Stored entries:
------------

-- ==== Sys2Proof/Machine/LoadStore.lean ====
section
/-! DEFINITION. Loads and stores: LB, LW, LBU, SH, SW (spec 43_load_store.md). -/

namespace Sys2Proof.Machine

/-- R180: a dropped word load still writes `rd`, with 0. -/
def execLw (rd rs1 : RegIdx) (imm : BitVec 12) (s : State) : Host.Outcome State Fault Refusal :=
  retire rd (s.loadData (s.dataAddr rs1 (immI imm)) 4) s

/-- R181 -/
def execLb (rd rs1 : RegIdx) (imm : BitVec 12) (s : State) : Host.Outcome State Fault Refusal :=
  retire rd (sext ((s.loadData (s.dataAddr rs1 (immI imm)) 1).setWidth 8)) s

/-- R182 -/
def execLbu (rd rs1 : RegIdx) (imm : BitVec 12) (s : State) : Host.Outcome State Fault Refusal :=
  retire rd (zext ((s.loadData (s.dataAddr rs1 (immI imm)) 1).setWidth 8)) s

/-- R184: the data is `x[rs2]` (PRESUMED by the spec, log 13). -/
def execSh (rs2 rs1 : RegIdx) (imm : BitVec 12) (s : State) : Host.Outcome State Fault Refusal :=
  storeData (s.dataAddr rs1 (immS imm)) 2 (s.readReg rs2) s

/-- R183: the data is `x[rs2]` (PRESUMED by the spec, log 13). -/
def execSw (rs2 rs1 : RegIdx) (imm : BitVec 12) (s : State) : Host.Outcome State Fault Refusal :=
  storeData (s.dataAddr rs1 (immS imm)) 4 (s.readReg rs2) s

end Sys2Proof.Machine
end

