-- ==== Sys2Proof/Laws/Memory.lean ====
section
/-! SUPPORT. What the memory operations read and that they keep the canonical form. -/

namespace Sys2Proof.Machine

variable {size : Nat} (m : Memory) (a b n : Nat) (v : Byte)

@[simp] theorem read_nil : Memory.read [] a = Config.unlistedByte := rfl

theorem read_insertCell : Memory.read (Memory.insertCell a v m) b =
    if b = a ∧ ∀ c ∈ m, c.1 = a → a < c.1 then v else Memory.read (Memory.insertCell a v m) b := by
  split
  · next h =>
    obtain ⟨rfl, h⟩ := h
    induction m with
    | nil => simp [Memory.insertCell, Memory.read]
    | cons c m ih =>
      obtain ⟨k, u⟩ := c
      simp only [List.mem_cons, forall_eq_or_imp] at h
      unfold Memory.insertCell
      split
      · simp [Memory.read]
      · have : k ≠ b := fun hk => by have := h.1 hk; omega
        simp [Memory.read, this, ih h.2]
  · rfl

theorem read_insertCell_ne (h : b ≠ a) : Memory.read (Memory.insertCell a v m) b = Memory.read m b := by
  induction m with
  | nil => simp [Memory.insertCell, Memory.read, h.symm]
  | cons c m ih =>
    obtain ⟨k, u⟩ := c
    unfold Memory.insertCell
    split <;> simp [Memory.read, h.symm, ih]

theorem read_filter : Memory.read (m.filter fun c => c.1 != a) b =
    if b = a then Config.unlistedByte else Memory.read m b := by
  induction m with
  | nil => simp
  | cons c m ih =>
    obtain ⟨k, u⟩ := c
    by_cases hk : k = a
    · subst hk
      simp only [bne_self_eq_false, Bool.false_eq_true, not_false_eq_true, List.filter_cons_of_neg, ih, Memory.read]
      by_cases hb : b = k
      · simp [hb]
      · simp [hb, Ne.symm hb]
    · rw [List.filter_cons_of_pos (by simpa using hk)]
      simp only [Memory.read, ih]
      by_cases hb : k = b
      · subst hb; simp [hk]
      · simp [hb]

/-- Read after write, in every memory: the byte written at its address, the old byte everywhere else. -/
theorem read_write : Memory.read (Memory.write m a v) b = if b = a then v else Memory.read m b := by
  unfold Memory.write
  by_cases hv : v = Config.unlistedByte
  · simp only [hv, if_true, read_filter]
  · simp only [hv, if_false]
    by_cases hb : b = a
    · subst hb
      rw [read_insertCell, if_pos, if_pos rfl]
      refine ⟨rfl, fun c hc h => ?_⟩
      simp [h] at hc
    · rw [read_insertCell_ne _ _ _ _ hb, read_filter, if_neg hb, if_neg hb]

theorem insertCell_mem {m : Memory} {a : Nat} {v : Byte} {c : Host.Cell} (h : c ∈ Memory.insertCell a v m) :
    c = (a, v) ∨ c ∈ m := by
  induction m with
  | nil => simpa [Memory.insertCell] using h
  | cons d m ih =>
    unfold Memory.insertCell at h
    split at h
    · simpa using h
    · rcases List.mem_cons.mp h with rfl | h
      · simp
      · rcases ih h with h | h <;> simp [h]

theorem insertCell_rising {m : Memory} {a : Nat} {v : Byte} (hm : m.Pairwise (fun c d => c.1 < d.1))
    (ha : ∀ c ∈ m, c.1 ≠ a) : (Memory.insertCell a v m).Pairwise (fun c d => c.1 < d.1) := by
  induction m with
  | nil => simp [Memory.insertCell]
  | cons d m ih =>
    obtain ⟨k, u⟩ := d
    obtain ⟨hk, hm⟩ := List.pairwise_cons.mp hm
    unfold Memory.insertCell
    split
    · next hlt =>
      refine List.pairwise_cons.mpr ⟨fun c hc => ?_, List.pairwise_cons.mpr ⟨hk, hm⟩⟩
      rcases List.mem_cons.mp hc with rfl | hc
      · exact hlt
      · exact Nat.lt_trans hlt (hk c hc)
    · next hlt =>
      refine List.pairwise_cons.mpr ⟨fun c hc => ?_, ih hm fun c hc => ha c (List.mem_cons_of_mem _ hc)⟩
      rcases insertCell_mem hc with rfl | hc
      · have := ha (k, u) (by simp); simp at this; show k < a; omega
      · exact hk c hc

/-- `Memory.write` keeps the canonical form, inside the memory. -/
theorem write_wf {m : Memory} (hm : Memory.wf size m) {a : Nat} (ha : a < size) (v : Byte) :
    Memory.wf size (Memory.write m a v) := by
  have hf : (m.filter fun c => c.1 != a).Pairwise (fun c d => c.1 < d.1) := hm.1.filter _
  have hc : ∀ c ∈ m.filter fun c => c.1 != a, c.1 ≠ a ∧ c ∈ m := fun c h => by
    have := List.mem_filter.mp h
    exact ⟨by simpa using this.2, this.1⟩
  unfold Memory.write
  by_cases hv : v = Config.unlistedByte
  · simp only [hv, if_true]
    exact ⟨hf, fun c h => hm.2 c (hc c h).2⟩
  · simp only [hv, if_false]
    refine ⟨insertCell_rising hf fun c h => (hc c h).1, fun c h => ?_⟩
    rcases insertCell_mem h with rfl | h
    · exact ⟨ha, hv⟩
    · exact hm.2 c (hc c h).2

/-- What a run of byte writes leaves at every address. -/
theorem read_writeBytes (vs : List Byte) : Memory.read (Memory.writeBytes m a vs) b =
    if h : a ≤ b ∧ b < a + vs.length then vs[b - a]'(by omega) else Memory.read m b := by
  induction vs generalizing m a with
  | nil => rw [dif_neg (by simp)]; rfl
  | cons w vs ih =>
    rw [Memory.writeBytes, ih]
    by_cases h1 : a + 1 ≤ b ∧ b < a + 1 + vs.length
    · have h2 : a ≤ b ∧ b < a + (w :: vs).length := by simp; omega
      rw [dif_pos h1, dif_pos h2]
      have : b - a = (b - (a + 1)) + 1 := by omega
      simp [this]
    · rw [dif_neg h1, read_write]
      by_cases hb : b = a
      · subst hb; rw [if_pos rfl, dif_pos (by simp)]; simp
      · rw [if_neg hb, dif_neg (by simp; omega)]

theorem writeBytes_wf (vs : List Byte) {m : Memory} (hm : Memory.wf size m) {a : Nat}
    (ha : a + vs.length ≤ size) : Memory.wf size (Memory.writeBytes m a vs) := by
  induction vs generalizing m a with
  | nil => exact hm
  | cons w vs ih =>
    simp only [List.length_cons] at ha
    exact ih (write_wf hm (by omega) w) (by omega)

@[simp] theorem leBytes_length (n : Nat) (v : Word) : (leBytes n v).length = n := by
  induction n generalizing v with
  | zero => rfl
  | succ n ih => simp [leBytes, ih]

/-- Byte `k` of a value is its bits `[8k+7:8k]` (R40). -/
theorem leBytes_getElem (n : Nat) (v : Word) (k : Nat) (hk : k < (leBytes n v).length) :
    (leBytes n v)[k] = v.extractLsb' (8 * k) 8 := by
  induction n generalizing v k with
  | zero => simp at hk
  | succ n ih =>
    cases k with
    | zero => apply BitVec.eq_of_getLsbD_eq; intro i hi; simp [leBytes, hi]
    | succ k =>
      simp only [leBytes, List.getElem_cons_succ]
      rw [ih]
      apply BitVec.eq_of_getLsbD_eq
      intro i hi
      simp [hi]
      congr 1
      omega

/-- The four-byte little-endian word, most significant byte on the left (R40, R41). -/
theorem leWord_four (b0 b1 b2 b3 : Byte) : leWord [b0, b1, b2, b3] = b3 ++ b2 ++ b1 ++ b0 := by
  apply BitVec.eq_of_getLsbD_eq
  intro i hi
  simp only [leWord, BitVec.getLsbD_or, BitVec.getLsbD_shiftLeft, BitVec.getLsbD_setWidth, BitVec.getLsbD_append]
  interval_cases i <;> simp

theorem leWord_one (b0 : Byte) : leWord [b0] = b0.setWidth 32 := by
  simp [leWord]

/-- The bytes of a word give the word back (R54). -/
theorem leWord_leBytes (v : Word) : leWord (leBytes 4 v) = v := by
  simp only [leBytes, leWord_four]
  apply BitVec.eq_of_getLsbD_eq
  intro i hi
  simp only [BitVec.getLsbD_append, BitVec.getLsbD_setWidth, BitVec.getLsbD_ushiftRight]
  interval_cases i <;> simp

/-- The four bytes that a word access reads. -/
theorem readBytes_four : Memory.readBytes m a 4 =
    [Memory.read m a, Memory.read m (a + 1), Memory.read m (a + 2), Memory.read m (a + 3)] := rfl

/-- `MemRead(addr, 4)` (R46). -/
theorem memRead_four : memRead size m a 4 = if a + 4 > size then none else
    some (Memory.read m (a + 3) ++ Memory.read m (a + 2) ++ Memory.read m (a + 1) ++ Memory.read m a) := by
  simp only [memRead, readBytes_four, leWord_four]

/-- `MemRead(addr, 1)` (R46). -/
theorem memRead_one : memRead size m a 1 = if a + 1 > size then none else
    some ((Memory.read m a).setWidth 32) := by
  simp only [memRead, Memory.readBytes, leWord_one]

/-- `MemWrite(addr, n, v)` (R47), at every address of every memory. -/
theorem read_memWrite (w : Word) : Memory.read (memWrite size m a n w) b =
    if a + n ≤ size ∧ a ≤ b ∧ b < a + n then w.extractLsb' (8 * (b - a)) 8 else Memory.read m b := by
  unfold memWrite
  by_cases h : a + n > size
  · rw [if_pos h, if_neg (by omega)]
  · rw [if_neg h, read_writeBytes]
    simp only [leBytes_length]
    by_cases hb : a ≤ b ∧ b < a + n
    · rw [dif_pos hb, if_pos ⟨by omega, hb⟩, leBytes_getElem]
    · rw [dif_neg hb, if_neg (by tauto)]

theorem memWrite_wf {m : Memory} (hm : Memory.wf size m) (w : Word) : Memory.wf size (memWrite size m a n w) := by
  unfold memWrite
  split
  · exact hm
  · exact writeBytes_wf _ hm (by simp; omega)

/-- The mask of a power of two is the remainder (R44, D6). -/
theorem memAddr_eq_mod (k : Nat) (ea : Word) : memAddr (2 ^ k) ea = ea.toNat % 2 ^ k := by
  unfold memAddr
  rw [BitVec.toNat_and, BitVec.toNat_ofNat]
  by_cases hk : k ≤ 32
  · have h1 : 2 ^ k ≤ 2 ^ 32 := Nat.pow_le_pow_right (by decide) hk
    have h0 : 0 < 2 ^ k := Nat.two_pow_pos k
    rw [Nat.mod_eq_of_lt (by omega)]
    exact Nat.and_two_pow_sub_one_eq_mod ea.toNat k
  · obtain ⟨j, rfl⟩ : ∃ j, k = 32 + j := ⟨k - 32, by omega⟩
    have h0 : 0 < 2 ^ j := Nat.two_pow_pos j
    have h1 : 2 ^ (32 + j) = 2 ^ 32 * 2 ^ j := Nat.pow_add 2 32 j
    have h2 : (2 ^ (32 + j) - 1) % 2 ^ 32 = 2 ^ 32 - 1 := by
      rw [h1]; generalize 2 ^ j = m at h0; omega
    rw [h2, Nat.and_two_pow_sub_one_eq_mod, Nat.mod_eq_of_lt ea.isLt, Nat.mod_eq_of_lt]
    exact Nat.lt_of_lt_of_le ea.isLt (Nat.pow_le_pow_right (by decide) (by omega))

theorem dataAddr_lt (s : State) (rs1 : RegIdx) (imm : Word) : s.dataAddr rs1 imm < s.memSize := by
  unfold State.dataAddr State.memSize
  rw [memAddr_eq_mod]; exact Nat.mod_lt _ (Nat.two_pow_pos _)

/-- A byte load is never dropped (R46). -/
theorem loadData_one (s : State) {a : Nat} (ha : a < s.memSize) : s.loadData a 1 = (s.dataByte a).setWidth 32 := by
  simp only [State.loadData, memRead_one, if_neg (Nat.not_lt.mpr ha : ¬ a + 1 > s.memSize)]
  rfl

/-- A word load gives four bytes, or 0 when dropped (R46, R130). -/
theorem loadData_four (s : State) (a : Nat) : s.loadData a 4 = if a + 4 ≤ s.memSize then
    s.dataByte (a + 3) ++ s.dataByte (a + 2) ++ s.dataByte (a + 1) ++ s.dataByte a else 0#32 := by
  simp only [State.loadData, memRead_four]
  by_cases h : a + 4 > s.memSize
  · rw [if_pos h, if_neg (by omega)]; rfl
  · rw [if_neg h, if_pos (by omega)]; rfl

end Sys2Proof.Machine
end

------------

Task brief:
Bring together all lines in the records where the word "obtain" is found.

Result of the exercise:
    obtain ⟨rfl, h⟩ := h
      obtain ⟨k, u⟩ := c
    obtain ⟨k, u⟩ := c
    obtain ⟨k, u⟩ := c
    obtain ⟨k, u⟩ := d
    obtain ⟨hk, hm⟩ := List.pairwise_cons.mp hm
  · obtain ⟨j, rfl⟩ : ∃ j, k = 32 + j := ⟨k - 32, by omega⟩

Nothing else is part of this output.